» Dataset items:

####################

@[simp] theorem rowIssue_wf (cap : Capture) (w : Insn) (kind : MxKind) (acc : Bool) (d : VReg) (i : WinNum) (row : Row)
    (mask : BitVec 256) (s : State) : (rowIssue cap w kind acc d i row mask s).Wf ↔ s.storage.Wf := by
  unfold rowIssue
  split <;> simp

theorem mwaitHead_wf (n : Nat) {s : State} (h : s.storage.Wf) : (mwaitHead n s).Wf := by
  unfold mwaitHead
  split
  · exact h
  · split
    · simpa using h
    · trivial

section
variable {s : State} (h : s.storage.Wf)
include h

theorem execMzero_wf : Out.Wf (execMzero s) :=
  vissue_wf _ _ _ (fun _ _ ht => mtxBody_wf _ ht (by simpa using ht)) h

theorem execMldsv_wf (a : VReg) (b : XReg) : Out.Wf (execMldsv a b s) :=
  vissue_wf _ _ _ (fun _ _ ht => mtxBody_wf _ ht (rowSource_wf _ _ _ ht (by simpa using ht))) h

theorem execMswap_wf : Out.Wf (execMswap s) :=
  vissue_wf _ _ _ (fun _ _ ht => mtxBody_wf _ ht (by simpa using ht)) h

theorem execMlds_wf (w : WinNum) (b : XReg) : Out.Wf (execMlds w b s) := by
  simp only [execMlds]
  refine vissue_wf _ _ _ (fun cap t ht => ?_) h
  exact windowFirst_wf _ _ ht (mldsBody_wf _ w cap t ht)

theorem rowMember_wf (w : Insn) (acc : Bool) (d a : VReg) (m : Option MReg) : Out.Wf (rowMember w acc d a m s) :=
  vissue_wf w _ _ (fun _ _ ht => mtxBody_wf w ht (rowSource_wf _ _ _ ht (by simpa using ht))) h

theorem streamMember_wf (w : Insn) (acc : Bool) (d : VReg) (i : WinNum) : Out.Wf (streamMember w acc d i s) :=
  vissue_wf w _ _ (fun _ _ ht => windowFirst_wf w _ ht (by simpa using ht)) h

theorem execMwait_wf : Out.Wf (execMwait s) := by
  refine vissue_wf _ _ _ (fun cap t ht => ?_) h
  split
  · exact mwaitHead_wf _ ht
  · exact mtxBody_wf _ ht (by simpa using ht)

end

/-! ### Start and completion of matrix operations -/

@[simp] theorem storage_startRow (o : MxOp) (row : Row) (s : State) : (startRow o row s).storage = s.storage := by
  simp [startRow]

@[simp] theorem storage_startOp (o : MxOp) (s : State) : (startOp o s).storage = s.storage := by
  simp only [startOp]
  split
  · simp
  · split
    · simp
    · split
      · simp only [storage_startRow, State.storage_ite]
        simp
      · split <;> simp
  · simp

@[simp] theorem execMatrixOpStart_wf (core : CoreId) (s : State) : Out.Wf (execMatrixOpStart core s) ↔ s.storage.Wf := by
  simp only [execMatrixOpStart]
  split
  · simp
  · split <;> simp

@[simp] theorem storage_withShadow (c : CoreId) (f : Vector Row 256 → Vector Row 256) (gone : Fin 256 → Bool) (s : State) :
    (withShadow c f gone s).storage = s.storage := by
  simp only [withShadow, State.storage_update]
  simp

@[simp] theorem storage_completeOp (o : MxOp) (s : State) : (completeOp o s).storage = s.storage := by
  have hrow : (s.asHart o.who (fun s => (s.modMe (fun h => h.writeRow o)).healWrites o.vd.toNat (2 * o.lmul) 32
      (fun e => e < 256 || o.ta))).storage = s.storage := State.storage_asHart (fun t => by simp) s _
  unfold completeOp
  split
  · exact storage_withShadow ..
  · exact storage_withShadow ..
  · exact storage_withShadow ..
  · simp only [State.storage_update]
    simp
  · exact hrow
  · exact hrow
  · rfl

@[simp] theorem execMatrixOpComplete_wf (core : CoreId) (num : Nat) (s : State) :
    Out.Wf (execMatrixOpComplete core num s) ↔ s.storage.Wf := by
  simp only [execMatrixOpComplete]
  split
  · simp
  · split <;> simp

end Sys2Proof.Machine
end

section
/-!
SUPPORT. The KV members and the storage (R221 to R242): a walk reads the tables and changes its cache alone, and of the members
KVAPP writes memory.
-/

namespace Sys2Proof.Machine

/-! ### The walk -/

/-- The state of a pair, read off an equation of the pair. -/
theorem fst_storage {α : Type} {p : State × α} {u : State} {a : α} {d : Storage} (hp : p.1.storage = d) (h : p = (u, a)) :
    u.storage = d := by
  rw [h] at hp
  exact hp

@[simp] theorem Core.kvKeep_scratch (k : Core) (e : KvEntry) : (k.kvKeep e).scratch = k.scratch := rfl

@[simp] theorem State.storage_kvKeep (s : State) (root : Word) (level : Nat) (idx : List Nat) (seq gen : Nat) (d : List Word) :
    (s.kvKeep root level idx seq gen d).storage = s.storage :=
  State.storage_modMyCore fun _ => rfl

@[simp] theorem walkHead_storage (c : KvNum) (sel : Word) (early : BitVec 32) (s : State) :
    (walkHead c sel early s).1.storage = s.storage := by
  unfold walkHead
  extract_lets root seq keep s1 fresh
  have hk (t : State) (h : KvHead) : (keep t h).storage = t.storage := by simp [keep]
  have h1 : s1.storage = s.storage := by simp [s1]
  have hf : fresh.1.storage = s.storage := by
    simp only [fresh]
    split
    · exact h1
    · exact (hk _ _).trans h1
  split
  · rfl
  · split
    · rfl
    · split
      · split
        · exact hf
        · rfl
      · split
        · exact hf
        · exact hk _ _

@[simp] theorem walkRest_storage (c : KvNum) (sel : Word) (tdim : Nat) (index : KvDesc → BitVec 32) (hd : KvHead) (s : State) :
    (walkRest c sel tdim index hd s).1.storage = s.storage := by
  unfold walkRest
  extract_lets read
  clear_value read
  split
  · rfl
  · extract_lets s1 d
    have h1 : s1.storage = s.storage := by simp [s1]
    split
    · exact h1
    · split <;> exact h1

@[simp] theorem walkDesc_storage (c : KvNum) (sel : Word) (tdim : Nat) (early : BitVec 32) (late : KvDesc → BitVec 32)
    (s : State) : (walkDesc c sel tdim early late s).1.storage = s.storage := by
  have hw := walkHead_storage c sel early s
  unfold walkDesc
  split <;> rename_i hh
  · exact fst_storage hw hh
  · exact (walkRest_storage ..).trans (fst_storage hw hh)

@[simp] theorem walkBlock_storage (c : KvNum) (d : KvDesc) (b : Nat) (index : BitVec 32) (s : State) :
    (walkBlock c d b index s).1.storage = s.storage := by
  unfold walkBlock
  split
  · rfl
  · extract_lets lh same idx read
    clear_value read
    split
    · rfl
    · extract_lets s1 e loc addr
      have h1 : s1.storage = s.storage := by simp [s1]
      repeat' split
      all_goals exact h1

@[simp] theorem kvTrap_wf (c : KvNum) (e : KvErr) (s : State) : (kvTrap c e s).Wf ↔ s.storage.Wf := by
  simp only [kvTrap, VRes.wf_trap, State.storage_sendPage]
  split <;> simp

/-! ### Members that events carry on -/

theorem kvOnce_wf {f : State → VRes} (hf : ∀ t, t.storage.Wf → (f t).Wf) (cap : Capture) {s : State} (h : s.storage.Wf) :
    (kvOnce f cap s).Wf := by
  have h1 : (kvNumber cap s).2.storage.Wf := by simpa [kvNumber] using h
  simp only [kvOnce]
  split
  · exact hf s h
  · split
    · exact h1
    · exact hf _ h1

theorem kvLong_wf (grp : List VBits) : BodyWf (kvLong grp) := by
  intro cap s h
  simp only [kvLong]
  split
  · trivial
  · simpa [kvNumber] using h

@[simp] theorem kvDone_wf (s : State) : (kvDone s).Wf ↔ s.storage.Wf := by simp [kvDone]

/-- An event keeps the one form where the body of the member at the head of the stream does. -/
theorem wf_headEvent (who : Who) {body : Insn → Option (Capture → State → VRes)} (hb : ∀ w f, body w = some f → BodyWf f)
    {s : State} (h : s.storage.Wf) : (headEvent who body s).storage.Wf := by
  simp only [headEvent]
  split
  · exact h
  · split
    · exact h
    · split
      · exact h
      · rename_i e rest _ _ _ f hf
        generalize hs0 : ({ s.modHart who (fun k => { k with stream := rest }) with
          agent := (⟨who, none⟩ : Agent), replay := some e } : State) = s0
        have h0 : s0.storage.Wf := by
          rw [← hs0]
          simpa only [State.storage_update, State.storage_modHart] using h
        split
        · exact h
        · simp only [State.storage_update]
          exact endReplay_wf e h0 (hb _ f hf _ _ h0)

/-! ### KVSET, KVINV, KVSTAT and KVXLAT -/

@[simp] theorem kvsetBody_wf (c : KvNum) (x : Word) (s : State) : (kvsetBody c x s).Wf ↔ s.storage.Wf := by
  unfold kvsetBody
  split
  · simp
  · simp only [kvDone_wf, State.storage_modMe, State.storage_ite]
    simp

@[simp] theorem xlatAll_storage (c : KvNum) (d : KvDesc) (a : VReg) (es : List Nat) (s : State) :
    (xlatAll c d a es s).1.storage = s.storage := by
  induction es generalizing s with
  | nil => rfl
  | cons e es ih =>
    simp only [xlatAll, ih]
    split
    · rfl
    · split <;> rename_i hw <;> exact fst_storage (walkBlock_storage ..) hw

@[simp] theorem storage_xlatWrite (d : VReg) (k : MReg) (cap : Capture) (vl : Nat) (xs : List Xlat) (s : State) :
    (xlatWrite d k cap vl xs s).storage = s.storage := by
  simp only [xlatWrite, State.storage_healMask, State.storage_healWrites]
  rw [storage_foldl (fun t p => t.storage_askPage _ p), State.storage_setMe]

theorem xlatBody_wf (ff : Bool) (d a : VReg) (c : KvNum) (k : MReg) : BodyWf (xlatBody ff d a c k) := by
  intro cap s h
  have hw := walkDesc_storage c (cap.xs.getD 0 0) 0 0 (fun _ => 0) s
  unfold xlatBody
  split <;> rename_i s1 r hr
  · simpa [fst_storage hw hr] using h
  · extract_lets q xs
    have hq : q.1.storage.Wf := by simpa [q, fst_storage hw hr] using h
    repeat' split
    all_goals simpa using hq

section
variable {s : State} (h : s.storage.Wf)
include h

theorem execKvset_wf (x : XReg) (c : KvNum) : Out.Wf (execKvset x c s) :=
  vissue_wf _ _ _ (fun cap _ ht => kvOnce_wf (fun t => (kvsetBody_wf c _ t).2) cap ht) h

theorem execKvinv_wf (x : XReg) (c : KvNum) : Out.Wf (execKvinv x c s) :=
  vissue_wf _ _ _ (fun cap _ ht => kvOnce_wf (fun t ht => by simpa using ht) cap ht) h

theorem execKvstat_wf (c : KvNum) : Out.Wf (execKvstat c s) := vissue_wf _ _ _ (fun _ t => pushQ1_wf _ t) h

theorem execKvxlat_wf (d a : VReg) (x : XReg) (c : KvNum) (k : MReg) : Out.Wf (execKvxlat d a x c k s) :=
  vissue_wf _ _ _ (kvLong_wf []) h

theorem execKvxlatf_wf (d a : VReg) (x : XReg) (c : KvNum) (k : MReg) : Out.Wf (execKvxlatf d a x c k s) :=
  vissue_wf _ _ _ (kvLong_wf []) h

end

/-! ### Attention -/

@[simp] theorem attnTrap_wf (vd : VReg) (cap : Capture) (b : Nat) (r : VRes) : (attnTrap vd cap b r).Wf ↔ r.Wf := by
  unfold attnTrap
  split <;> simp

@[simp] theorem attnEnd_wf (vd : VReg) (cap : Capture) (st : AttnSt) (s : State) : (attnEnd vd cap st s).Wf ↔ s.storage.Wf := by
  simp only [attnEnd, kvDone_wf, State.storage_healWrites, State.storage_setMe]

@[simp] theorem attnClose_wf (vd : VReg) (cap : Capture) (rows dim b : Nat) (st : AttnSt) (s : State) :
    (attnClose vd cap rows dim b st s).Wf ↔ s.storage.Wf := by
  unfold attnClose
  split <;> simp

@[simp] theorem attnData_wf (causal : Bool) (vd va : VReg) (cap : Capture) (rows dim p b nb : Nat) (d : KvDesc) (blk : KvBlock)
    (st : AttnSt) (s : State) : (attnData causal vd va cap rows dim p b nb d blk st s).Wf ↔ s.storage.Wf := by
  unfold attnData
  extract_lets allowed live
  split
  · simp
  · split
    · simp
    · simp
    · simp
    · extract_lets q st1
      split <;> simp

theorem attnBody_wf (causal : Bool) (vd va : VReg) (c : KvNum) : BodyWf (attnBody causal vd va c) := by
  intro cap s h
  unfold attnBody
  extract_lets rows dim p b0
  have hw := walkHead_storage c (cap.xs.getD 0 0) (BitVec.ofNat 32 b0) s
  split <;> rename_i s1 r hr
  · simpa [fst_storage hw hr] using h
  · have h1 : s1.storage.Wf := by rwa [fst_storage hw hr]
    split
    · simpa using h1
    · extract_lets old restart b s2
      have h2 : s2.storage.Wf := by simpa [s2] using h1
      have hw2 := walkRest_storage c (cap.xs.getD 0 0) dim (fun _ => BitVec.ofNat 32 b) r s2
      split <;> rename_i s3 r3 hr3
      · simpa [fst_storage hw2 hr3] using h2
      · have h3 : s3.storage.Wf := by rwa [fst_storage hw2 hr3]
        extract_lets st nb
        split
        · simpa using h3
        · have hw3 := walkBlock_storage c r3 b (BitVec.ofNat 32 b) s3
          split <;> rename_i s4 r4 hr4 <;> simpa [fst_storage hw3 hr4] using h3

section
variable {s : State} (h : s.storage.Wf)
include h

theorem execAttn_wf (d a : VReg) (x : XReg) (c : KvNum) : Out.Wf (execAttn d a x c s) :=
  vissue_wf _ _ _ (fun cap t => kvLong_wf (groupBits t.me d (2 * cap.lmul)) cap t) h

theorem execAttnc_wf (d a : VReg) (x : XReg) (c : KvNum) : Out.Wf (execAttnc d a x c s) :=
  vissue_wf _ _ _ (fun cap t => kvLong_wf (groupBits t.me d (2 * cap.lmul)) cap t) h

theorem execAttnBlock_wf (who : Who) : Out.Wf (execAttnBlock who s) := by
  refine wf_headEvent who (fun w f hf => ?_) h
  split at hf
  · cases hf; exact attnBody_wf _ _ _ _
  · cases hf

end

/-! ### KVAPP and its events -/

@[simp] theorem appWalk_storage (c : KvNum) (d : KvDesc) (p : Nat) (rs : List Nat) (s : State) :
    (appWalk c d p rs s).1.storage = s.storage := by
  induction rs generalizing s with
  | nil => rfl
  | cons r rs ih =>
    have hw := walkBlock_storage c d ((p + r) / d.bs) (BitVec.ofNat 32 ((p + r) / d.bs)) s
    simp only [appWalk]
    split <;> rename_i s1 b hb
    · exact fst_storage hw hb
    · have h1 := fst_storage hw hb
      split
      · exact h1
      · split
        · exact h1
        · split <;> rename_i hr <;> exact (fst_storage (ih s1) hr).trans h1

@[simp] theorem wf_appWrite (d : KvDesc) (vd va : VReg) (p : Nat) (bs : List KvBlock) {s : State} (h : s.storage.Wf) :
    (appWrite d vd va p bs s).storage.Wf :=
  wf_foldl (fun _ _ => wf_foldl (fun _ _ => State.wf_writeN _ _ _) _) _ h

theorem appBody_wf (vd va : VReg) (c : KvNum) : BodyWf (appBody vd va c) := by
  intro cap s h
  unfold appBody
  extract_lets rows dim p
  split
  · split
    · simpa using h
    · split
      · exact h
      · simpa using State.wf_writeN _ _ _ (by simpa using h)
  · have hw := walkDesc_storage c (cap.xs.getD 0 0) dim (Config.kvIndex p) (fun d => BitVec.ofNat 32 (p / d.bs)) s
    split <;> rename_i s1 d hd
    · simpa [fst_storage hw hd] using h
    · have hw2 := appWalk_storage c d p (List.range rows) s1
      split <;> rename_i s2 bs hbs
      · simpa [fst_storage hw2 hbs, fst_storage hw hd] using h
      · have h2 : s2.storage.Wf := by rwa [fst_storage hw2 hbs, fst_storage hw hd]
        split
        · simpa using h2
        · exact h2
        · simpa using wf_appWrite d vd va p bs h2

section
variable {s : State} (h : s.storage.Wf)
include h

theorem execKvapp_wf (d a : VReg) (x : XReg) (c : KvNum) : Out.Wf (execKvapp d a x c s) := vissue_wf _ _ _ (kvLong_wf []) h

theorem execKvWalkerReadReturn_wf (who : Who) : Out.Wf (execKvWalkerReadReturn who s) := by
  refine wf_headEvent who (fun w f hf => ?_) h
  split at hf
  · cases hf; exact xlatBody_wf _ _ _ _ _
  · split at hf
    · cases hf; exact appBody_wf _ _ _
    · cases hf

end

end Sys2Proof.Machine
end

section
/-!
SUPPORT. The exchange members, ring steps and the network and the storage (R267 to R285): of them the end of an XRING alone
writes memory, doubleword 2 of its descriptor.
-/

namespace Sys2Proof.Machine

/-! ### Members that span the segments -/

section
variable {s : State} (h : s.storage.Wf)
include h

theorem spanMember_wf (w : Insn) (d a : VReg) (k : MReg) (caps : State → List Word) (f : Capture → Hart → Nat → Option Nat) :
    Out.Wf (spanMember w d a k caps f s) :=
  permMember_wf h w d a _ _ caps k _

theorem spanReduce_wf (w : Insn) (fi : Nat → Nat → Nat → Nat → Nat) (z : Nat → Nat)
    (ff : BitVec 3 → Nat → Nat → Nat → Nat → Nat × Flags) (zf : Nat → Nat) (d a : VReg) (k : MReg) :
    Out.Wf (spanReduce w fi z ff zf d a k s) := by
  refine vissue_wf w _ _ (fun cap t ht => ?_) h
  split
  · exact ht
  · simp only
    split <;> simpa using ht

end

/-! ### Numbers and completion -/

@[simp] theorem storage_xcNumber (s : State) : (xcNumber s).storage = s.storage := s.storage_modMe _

####################

» Task details: Locate the lines above that hold the word "attnTrap". Show every one of them.

» Output:
@[simp] theorem attnTrap_wf (vd : VReg) (cap : Capture) (b : Nat) (r : VRes) : (attnTrap vd cap b r).Wf ↔ r.Wf := by
  unfold attnTrap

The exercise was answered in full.